Resource Architecture
Below is a diagram of the Azure resources that get deployed when you run azd up
. Everything is organized under a single
resource group:
- Storage Account (with
source
container): Where you drop PDFs to be processed. - Event Grid: Sends notifications to the function app whenever a new file is uploaded.
- Function App: Hosts the Durable Functions that orchestrate parsing, embedding, indexing and serving the http endpoints.

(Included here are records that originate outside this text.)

-- ==== Sys2Proof/Machine/Crypto.lean ====
section
/-! DEFINITION. The cryptography that VERIFY rests on (R82, R83): SHA-512, and the verification of an Ed25519 signature as
RFC 8032 defines it. The spec names both by their standards; what they compute is the standards' (PRESUMED, log entry 6). -/

namespace Sys2Proof.Machine

/-! ### SHA-512 -/

/-- A rotation of a 64-bit word to the right. -/
def ror64 (w n : Nat) : Nat := w / 2 ^ n + w % 2 ^ n * 2 ^ (64 - n)

/-- The first eighty primes. -/
def shaPrimes : List Nat :=
  [2, 3, 5, 7, 11, 13, 17, 19, 23, 29, 31, 37, 41, 43, 47, 53, 59, 61, 67, 71] ++
  [73, 79, 83, 89, 97, 101, 103, 107, 109, 113, 127, 131, 137, 139, 149, 151, 157, 163, 167, 173] ++
  [179, 181, 191, 193, 197, 199, 211, 223, 227, 229, 233, 239, 241, 251, 257, 263, 269, 271, 277, 281] ++
  [283, 293, 307, 311, 313, 317, 331, 337, 347, 349, 353, 359, 367, 373, 379, 383, 389, 397, 401, 409]

/-- A round constant: 64 bits of the fraction of the cube root of a prime. -/
def shaRound (p : Nat) : Nat := searchTop (fun n => n ^ 3 ≤ p * 2 ^ 192) 67 0 % 2 ^ 64

/-- An initial word: 64 bits of the fraction of the square root of a prime. -/
def shaInit (p : Nat) : Nat := searchTop (fun n => n ^ 2 ≤ p * 2 ^ 128) 69 0 % 2 ^ 64

/-- One round on the eight working words and the next sixteen words of the message schedule. -/
def shaStep (st : List Nat × List Nat) (k : Nat) : List Nat × List Nat :=
  let v (i : Nat) : Nat := st.1.getD i 0
  let w (i : Nat) : Nat := st.2.getD i 0
  let big1 := ror64 (v 4) 14 ^^^ ror64 (v 4) 18 ^^^ ror64 (v 4) 41
  let pick := (v 4 &&& v 5) ^^^ ((2 ^ 64 - 1 - v 4) &&& v 6)
  let t1 := v 7 + big1 + pick + k + w 0
  let big0 := ror64 (v 0) 28 ^^^ ror64 (v 0) 34 ^^^ ror64 (v 0) 39
  let most := (v 0 &&& v 1) ^^^ (v 0 &&& v 2) ^^^ (v 1 &&& v 2)
  let small0 := ror64 (w 1) 1 ^^^ ror64 (w 1) 8 ^^^ w 1 / 2 ^ 7
  let small1 := ror64 (w 14) 19 ^^^ ror64 (w 14) 61 ^^^ w 14 / 2 ^ 6
  ([(t1 + big0 + most) % 2 ^ 64, v 0, v 1, v 2, (v 3 + t1) % 2 ^ 64, v 4, v 5, v 6],
    st.2.drop 1 ++ [(small1 + w 9 + small0 + w 0) % 2 ^ 64])

/-- One block of 128 bytes. -/
def shaBlock (h : List Nat) (bs : List Nat) : List Nat :=
  let ws := (List.range 16).map (fun k => beNat (sliceOf bs (8 * k) 8))
  let r := (shaPrimes.map shaRound).foldl shaStep (h, ws)
  List.zipWith (fun x y => (x + y) % 2 ^ 64) h r.1

/-- SHA-512 of a byte string. -/
def sha512 (bs : List Nat) : List Nat :=
  let padded := bs ++ [0x80] ++ List.replicate ((239 - bs.length % 128) % 128) 0 ++ beBytes 16 (8 * bs.length)
  let h := (List.range (padded.length / 128)).foldl (fun h k => shaBlock h (sliceOf padded (128 * k) 128))
    ((shaPrimes.take 8).map shaInit)
  (h.map (beBytes 8)).flatten

/-! ### Ed25519 -/

/-- The prime of the field. -/
def edP : Nat := 2 ^ 255 - 19

/-- The order of the base point. -/
def edL : Nat := 2 ^ 252 + 27742317777372353535851937790883648493

/-- `b` to the power of the low `n` bits of `e`, in the field. -/
def edPow (b : Nat) : Nat → Nat → Nat
  | 0, _ => 1
  | n + 1, e =>
    let h := edPow b n (e / 2)
    if e % 2 == 1 then h * h % edP * b % edP else h * h % edP

/-- The inverse in the field. -/
def edInv (a : Nat) : Nat := edPow a 255 (edP - 2)

/-- The constant d of the curve. -/
def edD : Nat := (edP - 121665) * edInv 121666 % edP

/-- A point in extended homogeneous coordinates. -/
structure EdPoint where
  x : Nat
  y : Nat
  z : Nat
  t : Nat
  deriving DecidableEq, Repr

/-- The point with these affine coordinates. -/
def edAffine (x y : Nat) : EdPoint := ⟨x, y, 1, x * y % edP⟩

/-- The sum of two points. -/
def edAdd (p q : EdPoint) : EdPoint :=
  let a := (p.y + (edP - p.x)) * (q.y + (edP - q.x)) % edP
  let b := (p.y + p.x) * (q.y + q.x) % edP
  let c := p.t * 2 % edP * edD % edP * q.t % edP
  let d := p.z * 2 * q.z % edP
  let e := b + (edP - a)
  let f := d + (edP - c)
  let g := d + c
  let h := b + a
  ⟨e * f % edP, g * h % edP, f * g % edP, e * h % edP⟩

/-- `p` times the low `n` bits of `k`. -/
def edMul (p : EdPoint) : Nat → Nat → EdPoint
  | 0, _ => edAffine 0 1
  | n + 1, k =>
    let h := edMul p n (k / 2)
    let d := edAdd h h
    if k % 2 == 1 then edAdd d p else d

/-- Two points are the same. -/
def edSame (p q : EdPoint) : Bool :=
  p.x * q.z % edP == q.x * p.z % edP && p.y * q.z % edP == q.y * p.z % edP

/-- The point whose encoding is `y` and the sign `s` of x; none where the encoding names no point. -/
def edDecode (y s : Nat) : Option EdPoint :=
  if edP ≤ y then none
  else
    let u := (y * y + edP - 1) % edP
    let v := (edD * (y * y % edP) + 1) % edP
    let v3 := v * v % edP * v % edP
    let r := u * v3 % edP * edPow (u * v3 % edP * v3 % edP * v % edP) 255 ((edP - 5) / 8) % edP
    let w := v * (r * r % edP) % edP
    let root := if w == u then some r
      else if w == (edP - u) % edP then some (r * edPow 2 255 ((edP - 1) / 4) % edP) else none
    match root with
    | none => none
    | some x =>
      if x == 0 && s == 1 then none
      else some (edAffine (if x % 2 == s then x else edP - x) y)

/-- The point that 32 bytes encode. -/
def edPoint (bs : List Nat) : Option EdPoint :=
  let n := leNat bs
  edDecode (n % 2 ^ 255) (n / 2 ^ 255)

/-- Whether `sig` is the signature of `msg` under the public key `key` (RFC 8032, section 5.1.7, the group equation with the
cofactor). -/
def ed25519Ok (key msg sig : List Nat) : Bool :=
  let s := leNat (sliceOf sig 32 32)
  match edPoint key, edPoint (sliceOf sig 0 32), edDecode (4 * edInv 5 % edP) 0 with
  | some a, some r, some b =>
    let k := leNat (sha512 (sliceOf sig 0 32 ++ key ++ msg)) % edL
    decide (s < edL) && edSame (edMul b 256 (8 * s)) (edMul (edAdd r (edMul a 253 k)) 4 8)
  | _, _, _ => false

end Sys2Proof.Machine
end

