-- ==== Sys2Proof/Machine/Tap.lean ====
section
/-! DEFINITION. Boundary scan (R675-R679): the TAP controller of IEEE 1149.1, its registers, and what an instruction does to
the grabber. -/

namespace Sys2Proof.Machine

/-- The state that the controller enters on a rising edge of `TCK` (IEEE 1149.1, R675). -/
def tapNext (t : TapState) (tms : Bool) : TapState :=
  match t, tms with
  | .testLogicReset, true => .testLogicReset
  | .testLogicReset, false => .runTestIdle
  | .runTestIdle, true => .selectDr
  | .runTestIdle, false => .runTestIdle
  | .selectDr, true => .selectIr
  | .selectDr, false => .captureDr
  | .captureDr, true => .exit1Dr
  | .captureDr, false => .shiftDr
  | .shiftDr, true => .exit1Dr
  | .shiftDr, false => .shiftDr
  | .exit1Dr, true => .updateDr
  | .exit1Dr, false => .pauseDr
  | .pauseDr, true => .exit2Dr
  | .pauseDr, false => .pauseDr
  | .exit2Dr, true => .updateDr
  | .exit2Dr, false => .shiftDr
  | .updateDr, true => .selectDr
  | .updateDr, false => .runTestIdle
  | .selectIr, true => .testLogicReset
  | .selectIr, false => .captureIr
  | .captureIr, true => .exit1Ir
  | .captureIr, false => .shiftIr
  | .shiftIr, true => .exit1Ir
  | .shiftIr, false => .shiftIr
  | .exit1Ir, true => .updateIr
  | .exit1Ir, false => .pauseIr
  | .pauseIr, true => .exit2Ir
  | .pauseIr, false => .pauseIr
  | .exit2Ir, true => .updateIr
  | .exit2Ir, false => .shiftIr
  | .updateIr, true => .selectDr
  | .updateIr, false => .runTestIdle

/-- `IDCODE` of each variant (R677). -/
def tapId (v : Variant) : Nat :=
  match v with
  | .f => 0x116006BB
  | .s => 0x116016BB
  | .e => 0x116026BB

/-- The length of the data register that instruction `ir` selects (R676). -/
def tapLength (ir : Nat) : Nat := if ir == 0 || ir == 2 then 180 else if ir == 1 then 32 else 1

/-- The boundary register as it is shifted, and back: cell 179 is next to `TDO` (R678). -/
def tapMirror (w : Nat) : Nat :=
  (List.range 180).foldl (fun m k => if bitAt w k then m ||| 2 ^ (179 - k) else m) 0

/-- Cell `k` belongs to a pin that the LVG-16E does not have (R4, R678). -/
def cellAbsentE (k : Nat) : Bool :=
  (42 ≤ k && k < 71) || (79 ≤ k && k < 87) || (119 ≤ k && k < 131) || (147 ≤ k && k < 163) || (167 ≤ k && k < 171) ||
    (175 ≤ k && k < 179)

/-- What the boundary cells capture from the pin levels `pins` (R678). -/
def tapCapture (v : Variant) (pins : Nat) : Nat :=
  if v == .e then (List.range 180).foldl (fun m k => if cellAbsentE k then putBits m k k 0 else m) pins else pins

/-- What the selected data register loads in Capture-DR (R676-R678). -/
def tapLoad (s : State) (pins : Nat) : Nat :=
  let ir := s.jtag.ir
  if ir == 0 || ir == 2 then tapMirror (tapCapture s.fuses.variant pins) else if ir == 1 then tapId s.fuses.variant else 0

/-- The instruction with code `c` becomes current (R676, R679): one that gives the pins back causes a warm reset. -/
def tapInstruction (c : Nat) (s : State) : State :=
  let s1 : State := { s with jtag := { s.jtag with ir := c } }
  if tapOwns s && !tapOwns s1 then warmReset s1 else s1

/-- Test-Logic-Reset, with IDCODE (R675). -/
def tapReset (s : State) : State :=
  let s1 := tapInstruction 1 s
  { s1 with jtag := { s1.jtag with tap := .testLogicReset, tdo := none } }

/-- One shift towards `TDO` in a register of `n` bits. -/
def tapShift (n : Nat) (tdi : Bool) (w : Nat) : Nat := w / 2 + b2n tdi * 2 ^ (n - 1)

/-- A rising edge of `TCK`: the action of the present state, then the next state (R675). -/
def tckRise (tms tdi : Bool) (pins : Nat) (s : State) : State :=
  let j := s.jtag
  let w := match j.tap with
    | .captureIr => 1
    | .shiftIr => tapShift 8 tdi j.shift
    | .captureDr => tapLoad s pins
    | .shiftDr => tapShift (tapLength j.ir) tdi j.shift
    | _ => j.shift
  let t := tapNext j.tap tms
  let s1 : State := { s with jtag := { j with shift := w, tap := t } }
  if t == .testLogicReset then tapReset s1 else s1

/-- A falling edge of `TCK`: the updates, and `TDO` (R675, R678). -/
def tckFall (s : State) : State :=
  let j := s.jtag
  let out := if j.tap == .shiftIr || j.tap == .shiftDr then some (bitAt j.shift 0) else none
  let s1 : State := { s with jtag := { j with tdo := out } }
  match j.tap with
  | .updateIr => tapInstruction (j.shift % 256) s1
  | .updateDr => if j.ir == 0 || j.ir == 2 then { s1 with jtag := { s1.jtag with cells := tapMirror j.shift } } else s1
  | _ => s1

/-! ### Rows -/

def execJtagInstructionUpdate (code : Byte) (s : State) : Out := .next (tapInstruction code.toNat s)
def execTapReset (s : State) : Out := .next (tapReset s)
def execTckEdge (rising tms tdi : Bool) (pins : BitVec 180) (s : State) : Out :=
  .next (if rising then tckRise tms tdi pins.toNat s else tckFall s)

end Sys2Proof.Machine
end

- App Service Plan (Flex Consumption Plan): Underlying hosting model for the Function App.
- Document Intelligence: Extracts text from PDFs or other document types (if implemented).
- Azure OpenAI Embeddings: Converts text to vector embeddings for advanced AI search.
- AI Search: Stores and queries your indexed documents, with a default index out of the box.
- Application Insights: Collects telemetry, logs, and performance metrics.
Feel free to customize or rename these resources to suit your workflow. For more details on each service:
- Azure Cognitive Services Document Intelligence
- Azure OpenAI Service
- Azure AI Search
- Application Insights
Contributing
Feel free to open issues or submit pull requests if you’d like to help out. All improvements are welcome—whether that’s more chunking strategies, extra integration tests, or better docs.